Should the growths become painful and fail to respond to such treatments more invasive procedures such as cortisone injections and/or surgery may be pursued. While cortisone injections often help reduce pain they may also have the opposite effect and cause the spread and/or the enlargement of the fibroma. The fibroma can also be surgically removed but there is also the risk that it will recur at a later date. Surgical intervention is considered only in some cases and is typically performed as an out-patient procedure but under anesthesia. The use of crutches or a walker will be required for three to four weeks post-surgery.
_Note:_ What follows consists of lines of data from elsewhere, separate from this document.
-- ==== Sys2Proof/Machine/Dma.lean ====
section
/-!
DEFINITION. The DMA commands (R305 to R310): copies, scatters, gathers, and the reductions and compare-swaps that a
shared cache applies.
-/
namespace Sys2Proof.Machine

/-! ### Pieces of data with lost granules (R296) -/

/-- Bytes of one granule, or `none` where the granule is lost. -/
def Acc.tryIn (a : Acc) (va n : Nat) : Option (List Byte) × Acc :=
  let (bs, b) := { a with lost := [] }.readIn va n
  let b' := { b with lost := joinLost a.lost b.lost }
  if b.lost = [] then (some bs, b') else (none, b')

/-- A run of bytes as pieces that each lie in one granule of the source: offset in the run, bytes. -/
def Acc.tryRead : Nat → Acc → Nat → Nat → Nat → List (Nat × Option (List Byte)) × Acc
  | 0, a, _, _, _ => ([], a)
  | _, a, _, _, 0 => ([], a)
  | f + 1, a, va, off, n =>
    let m := min n (64 - va % 64)
    let (x, a) := a.tryIn va m
    let (t, a) := Acc.tryRead f a (va + m) (off + m) (n - m)
    ((off, x) :: t, a)

/-- A run of bytes read in pieces. -/
def uTry (va n : Nat) : U (List (Nat × Option (List Byte))) := fun a => Acc.tryRead (n + 1) a va 0 n

/-- The bytes of an element that were read, when all of them were. -/
def wholeOf (ps : List (Nat × Option (List Byte))) : Option (List Byte) :=
  ps.foldr (fun p t => match p.2, t with | some b, some t => some (b ++ t) | _, _ => none) (some [])

/-- The pieces of an element written where they go, but for those that were lost (R296). -/
def uPut (dst : Nat) (ps : List (Nat × Option (List Byte))) : U PUnit :=
  ps.forM (fun p => match p.2 with
    | some b => do uWrite (dst + p.1) b; uCount b.length
    | none => pure ⟨⟩)

/-- Bytes read whole, or `none` where any of them is lost. -/
def uTryAll (va n : Nat) : U (Option (List Byte)) := do
  return wholeOf (← uTry va n)

/-- A copy of at most 4 KiB: every page is translated before any byte is written, and destination bytes that come
from a lost granule stay unchanged (R296, R336). -/
def uCopy (src dst n : Nat) : U PUnit := do
  uProbe .write dst n
  let ps ← uTry src n
  uPut dst ps

/-! ### Reductions (R305) -/

/-- The bytes that a reduction's operands come in; an X36 run comes in whole bales. -/
def redSize (fmt : Nat) : Nat := if fmt = FC.bf16 then 2 else if fmt = FC.x36 then 72 else 4

/-- One operation on two values of a format: the result and its flags (R40, R62, R305). -/
def redNum (f : Fmt) (op : Nat) (a b : Num) : Num × Fl :=
  match op with
  | 1 => let s := a.add b
         let (r, fl) := f.round {} none s
         (r, fl.or (invalidIf s [a, b]))
  | 2 => (a.max b, {})
  | _ => (a.min b, {})

/-- One operation on INT32 words. -/
def redInt (op a b : Nat) : Nat :=
  match op with
  | 1 => (a + b) % 2 ^ 32
  | 2 => if signed 32 a < signed 32 b then b else a
  | _ => if signed 32 b < signed 32 a then b else a

/-- The new bytes of a destination operand, from the old ones and the source's. -/
def redBytes (fmt op : Nat) (old src : List Byte) : List Byte × Fl :=
  if fmt = FC.int32 then (natLE 4 (redInt op (leNat old) (leNat src)), {})
  else
    let f := fmtOf fmt
    let (r, fl) := redNum f op (f.decode (leNat old)) (f.decode (leNat src))
    (natLE (redSize fmt) (f.code r), fl)

/-- The five bytes that element `e` of a run of bales lies in, with the place of its 36 bits there. -/
def baleByte (e : Nat) : Nat := 36 * e / 8
def baleBit (e : Nat) : Nat := 36 * e % 8

/-- One operation on an X36 element: the new five bytes, the neighbour's half byte as it was. -/
def redElem (op e : Nat) (old src : List Byte) : List Byte × Fl :=
  let at_ (bs : List Byte) : Num := x36Of (bitsOf (leNat bs) (baleBit e) 36)
  let (r, fl) := redNum .x36 op (at_ old) (at_ src)
  (natLE 5 (setBits (leNat old) (baleBit e) 36 (x36Code r)), fl)

/-- A destination operand as the home cache reads it; a lost granule of it counts for nothing but the suppression. -/
def uOperand (dst n : Nat) : U (Option (List Byte)) :=
  fun a => let (x, b) := (uTryAll dst n).run { a with lost := [] }; (x, { b with lost := a.lost })

/-- One reduction applied at the home cache, on an operand of `n` bytes whose new bytes `new` gives; on a lost destination
granule it is suppressed (R297). `cnt` bytes of it are counted. -/
def uReduce (dst n cnt : Nat) (new : List Byte → List Byte × Fl) : U PUnit := do
  match ← uOperand dst n with
  | none => fun a => (⟨⟩, { a with dataLoss := true })
  | some old =>
    let (bs, fl) := new old
    uWriteK .atomic dst bs
    uFlags fl
    uCount cnt

/-- One compare-swap; the old value goes to the result. -/
def uCas (dst res : Nat) (src : List Byte) : U PUnit := do
  match ← uOperand dst 8 with
  | none => fun a => (⟨⟩, { a with dataLoss := true })
  | some old =>
    if old = src.take 8 then uWriteK .atomic dst (slice src 8 8)
    uWrite res old
    uCount 8

/-! ### The descriptor (R308) -/

structure Dma where
  op : Nat
  fmt : Nat
  elem : Nat
  src : Nat
  dst : Nat
  len : Nat
  idx : Nat
  res : Nat
  deriving DecidableEq, Repr

def Dma.parse (d : List Byte) : Dma :=
  { op := fieldAt d 1 0 3, fmt := fieldAt d 2 0 8, elem := fieldAt d 4 0 32, src := fieldAt d 8 0 64,
    dst := fieldAt d 16 0 64, len := fieldAt d 24 0 64, idx := fieldAt d 32 0 64, res := fieldAt d 40 0 64 }

/-- Bytes of one source element of a scatter or gather. -/
def Dma.srcElem (m : Dma) (opcode : Nat) : Nat := if opcode = 0x0010 then 1 else m.elem
/-- Bytes of the contiguous source of COPY and SCATTER, or of the contiguous destination of GATHER. -/
def Dma.run (m : Dma) (opcode : Nat) : Nat := m.len * m.srcElem opcode
/-- Alignment of a destination operand (R309). -/
def Dma.align (m : Dma) : Nat := if m.op = 0 then 1 else if m.op = 4 ∨ m.fmt = FC.x36 then 8 else redSize m.fmt

/-- Bytes of the contiguous destination of a COPY: CAS writes one word of 8 bytes for 16 of the source. -/
def Dma.dstBytes (m : Dma) : Nat := if m.op = 4 then m.len / 2 else m.len

/-- The checks of the descriptor in the order of R618. -/
def Dma.check (m : Dma) (opcode : Nat) (d : List Byte) : Except Nat Unit := do
  let copy := opcode == 0x0010
  let gather := opcode == 0x0012
  need (fieldAt d 0 0 8 == 1 && m.op ≤ 4 && (!gather || m.op == 0) && fieldAt d 1 3 5 == 0) St.descInvalid
  need (if m.op = 0 ∨ m.op = 4 then m.fmt == 0 else true) St.descInvalid
  need (zeroAt d 3 4) St.descInvalid
  need (if copy then m.elem == 0 else 1 ≤ m.elem && m.elem ≤ 2 ^ 20) St.descInvalid
  need (m.len ≥ 1 && (if copy then m.idx == 0 else m.idx % 8 == 0) &&
    (if m.op = 4 then m.res % 8 == 0 else m.res == 0) && zeroAt d 48 64) St.descInvalid
  need (m.op == 0 || m.op == 4 || m.fmt == FC.int32 || m.fmt == FC.fp32 || m.fmt == FC.bf16 ||
    (m.fmt == FC.x36 && copy)) St.fmtUnsupported
  need (copy || m.op == 0 || m.elem == (if m.op = 4 then 16 else redSize m.fmt)) St.descInvalid
  need (!copy || ((if m.op = 0 then true else m.dst % m.align == 0 && m.len % (if m.op = 4 then 16 else redSize m.fmt) == 0) &&
    !spansMeet (m.src, m.len) (m.dst, m.dstBytes))) St.descInvalid
  if copy then
    need (m.op != 4 || (!spansMeet (m.src, m.len) (m.res, m.len / 2) && !spansMeet (m.dst, m.len / 2) (m.res, m.len / 2)))
      St.descInvalid
  else
    let run := m.run opcode
    let side := if gather then m.dst else m.src
    need (!spansMeet (side, run) (m.idx, 8 * m.len) || !gather) St.descInvalid
    need (m.op != 4 || (!spansMeet (m.res, 8 * m.len) (m.src, run) && !spansMeet (m.res, 8 * m.len) (m.idx, 8 * m.len)))
      St.descInvalid

/-- The footprint: the contiguous sides, the index array and the result array (R107, R309). -/
def Dma.foot (m : Dma) (opcode : Nat) : List (Nat × Nat × Bool) :=
  let run := m.run opcode
  if opcode = 0x0010 then
    [footRange m.src m.len false, footRange m.dst m.dstBytes true] ++
    (if m.op = 4 then [footRange m.res (m.len / 2) true] else [])
  else
    [if opcode = 0x0012 then footRange m.dst run true else footRange m.src run false, footRange m.idx (8 * m.len) false] ++
    (if m.op = 4 then [footRange m.res (8 * m.len) true] else [])

/-! ### The units (R309, R310) -/

/-- An element of a reduction read from the source and applied at its destination. -/
structure RedElem where
  src : Nat
  bytes : Nat
  apply : List Byte → U PUnit

/-- The elements of a contiguous reduction whose source lies in bytes `[off, off + n)` of the run: an X36 element belongs
to the unit in which it starts (R309; log entry 11). -/
def Dma.elems (m : Dma) (off n : Nat) : List RedElem :=
  if m.op = 4 then (List.range (n / 16)).map (fun i => let j := off / 16 + i
    ({ src := m.src + 16 * j, bytes := 16, apply := uCas (m.dst + 8 * j) (m.res + 8 * j) } : RedElem))
  else if m.fmt = FC.x36 then
    let lo := ceilDiv (8 * off) 36
    (List.range (ceilDiv (8 * (off + n)) 36 - lo)).map (fun i => let e := lo + i
      ({ src := m.src + baleByte e, bytes := 5,
         apply := fun b => uReduce (m.dst + baleByte e) 5 (baleByte (e + 1) - baleByte e) (fun old => redElem m.op e old b) } : RedElem))
  else
    let z := redSize m.fmt
    (List.range (n / z)).map (fun i => let o := off + z * i
      ({ src := m.src + o, bytes := z, apply := fun b => uReduce (m.dst + o) z z (fun old => redBytes m.fmt m.op old b) } : RedElem))

/-- The reduction of a contiguous run: the source is read and the destination translated before any update (R310). An
element with a lost source granule is not applied (R296). -/
def Dma.copyReduce (m : Dma) (off n : Nat) : U PUnit := do
  if m.op = 4 then
    uProbe .atomic (m.dst + off / 2) (n / 2)
    uProbe .write (m.res + off / 2) (n / 2)
  else uProbe .atomic (m.dst + off) n
  let es := m.elems off n
  let bs ← es.mapM (fun e => uTryAll e.src e.bytes)
  if ← uGoes then
    (es.zip bs).forM (fun e => match e.2 with
      | some b => e.1.apply b
      | none => pure ⟨⟩)

/-- One element of a scatter with its destination. -/
def Dma.scatterOne (m : Dma) (i dst : Nat) (ps : List (Nat × Option (List Byte))) : U PUnit :=
  if m.op = 0 then uPut dst ps
  else match wholeOf ps with
    | none => pure ⟨⟩
    | some b =>
      if m.op = 4 then uCas dst (m.res + 8 * i) b
      else let z := redSize m.fmt; uReduce dst z z (fun old => redBytes m.fmt m.op old b)

/-- The elements `[i, i + n)` of a SCATTER: sources and indices are read and destinations translated first (R310).
An address that is not aligned stops the unit with DESC_INVALID (R309). -/
def Dma.scatter (m : Dma) (i n : Nat) : U PUnit := do
  let ix ← (List.range n).mapM (fun j => uTryAll (m.idx + 8 * (i + j)) 8)
  let es ← (List.range n).mapM (fun j => uTry (m.src + m.elem * (i + j)) m.elem)
  let dsts := ix.map (fun x => x.map (fun b => (m.dst + leNat b) % 2 ^ 64))
  dsts.forM (fun d => match d with
    | some d => uProbe (if m.op = 0 then .write else .atomic) d (if m.op = 4 then 8 else m.elem)
    | none => pure ⟨⟩)
  if m.op = 4 then uProbe .write (m.res + 8 * i) (8 * n)
  if dsts.any (fun d => match d with | some d => d % m.align != 0 | none => false) then uStop St.descInvalid
  else if ← uGoes then
    (dsts.zip es).zipIdx.forM (fun e => match e.1.1 with
      | some d => m.scatterOne (i + e.2) d e.1.2
      | none => pure ⟨⟩)

/-- The elements `[i, i + n)` of a GATHER. -/
def Dma.gather (m : Dma) (i n : Nat) : U PUnit := do
  let ix ← (List.range n).mapM (fun j => uTryAll (m.idx + 8 * (i + j)) 8)
  uProbe .write (m.dst + m.elem * i) (m.elem * n)
  let es ← ix.mapM (fun x => match x with
    | some b => uTry ((m.src + leNat b) % 2 ^ 64) m.elem
    | none => pure [])
  es.zipIdx.forM (fun e => uPut (m.dst + m.elem * (i + e.2)) e.1)

/-- The first element of unit `j` of a scatter or gather: an element belongs to the 4 KiB of the element array in
which it starts (log entry 11). -/
def Dma.first (m : Dma) (j : Nat) : Nat := min m.len (ceilDiv (4096 * j) m.elem)

/-- Unit `j` runs on member `j mod n` of the ring's tiles (R309). -/
def tileUnits (tiles : List Nat) (n : Nat) : List (Nat × Nat) :=
  (List.range n).map (fun j => (j, Unit.tile ((tiles[j % tiles.length]?).getD 0)))

/-- The units of a DMA command. -/
def Dma.plan (m : Dma) (opcode : Nat) (tiles : List Nat) : Plan :=
  if opcode = 0x0010 then
    { units := tileUnits tiles (ceilDiv m.len 4096)
      run := fun j =>
        let off := 4096 * j
        let n := min 4096 (m.len - off)
        if m.op = 0 then uCopy (m.src + off) (m.dst + off) n else m.copyReduce off n }
  else
    { units := tileUnits tiles (ceilDiv (m.len * m.elem) 4096)
      run := fun j =>
        let i := m.first j
        let n := m.first (j + 1) - i
        if opcode = 0x0011 then m.scatter i n else m.gather i n }

/-- The engine of the DMA commands. -/
def dmaEngine (opcode : Nat) : Engine where
  prep := fun _ _ x => do
    match ← readDesc x 64 8 with
    | .error e => return .error e
    | .ok d => return (do (Dma.parse d).check opcode d; .ok (d, []))
  foot := fun x => (Dma.parse x.desc).foot opcode
  tiled := true
  plan := fun _ x => (Dma.parse x.desc).plan opcode x.tiles

end Sys2Proof.Machine
end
Plantar Fibromatosis: Prevention

Preventing plantar fibromatosis is difficult because the underlying cause is often unclear. Early symptom recognition followed by immediate medical treatment will prevent the condition from worsening. There are, however, several steps that can be taken to improve overall foot health:

• Stretch the feet on a regular basis, particularly the plantar fascia (see Dr Foot Plantar Fasciitis Exercises).
• Maintain a healthy weight.
• Eat a varied, healthy diet.
• Remain hydrated through sufficient intake of fluids.
• Wear supportive footwear that protects your feet and provides adequate stability.
• Always wear activity-appropriate footwear.
• Warm up before all physical activity and cool down sufficiently afterward.
• Ease into new exercise routines.
• Rest your feet as often as possible; elevate after standing or walking for long periods of time.
• Visually and physically examine your feet for any changes or injuries you may not otherwise feel.


Plantar fibromatosis is an uncommon affliction with obscure etymology. There are, however, several steps that can be taken to ensure general foot health, and should symptoms arise professional medical advice should be pursued.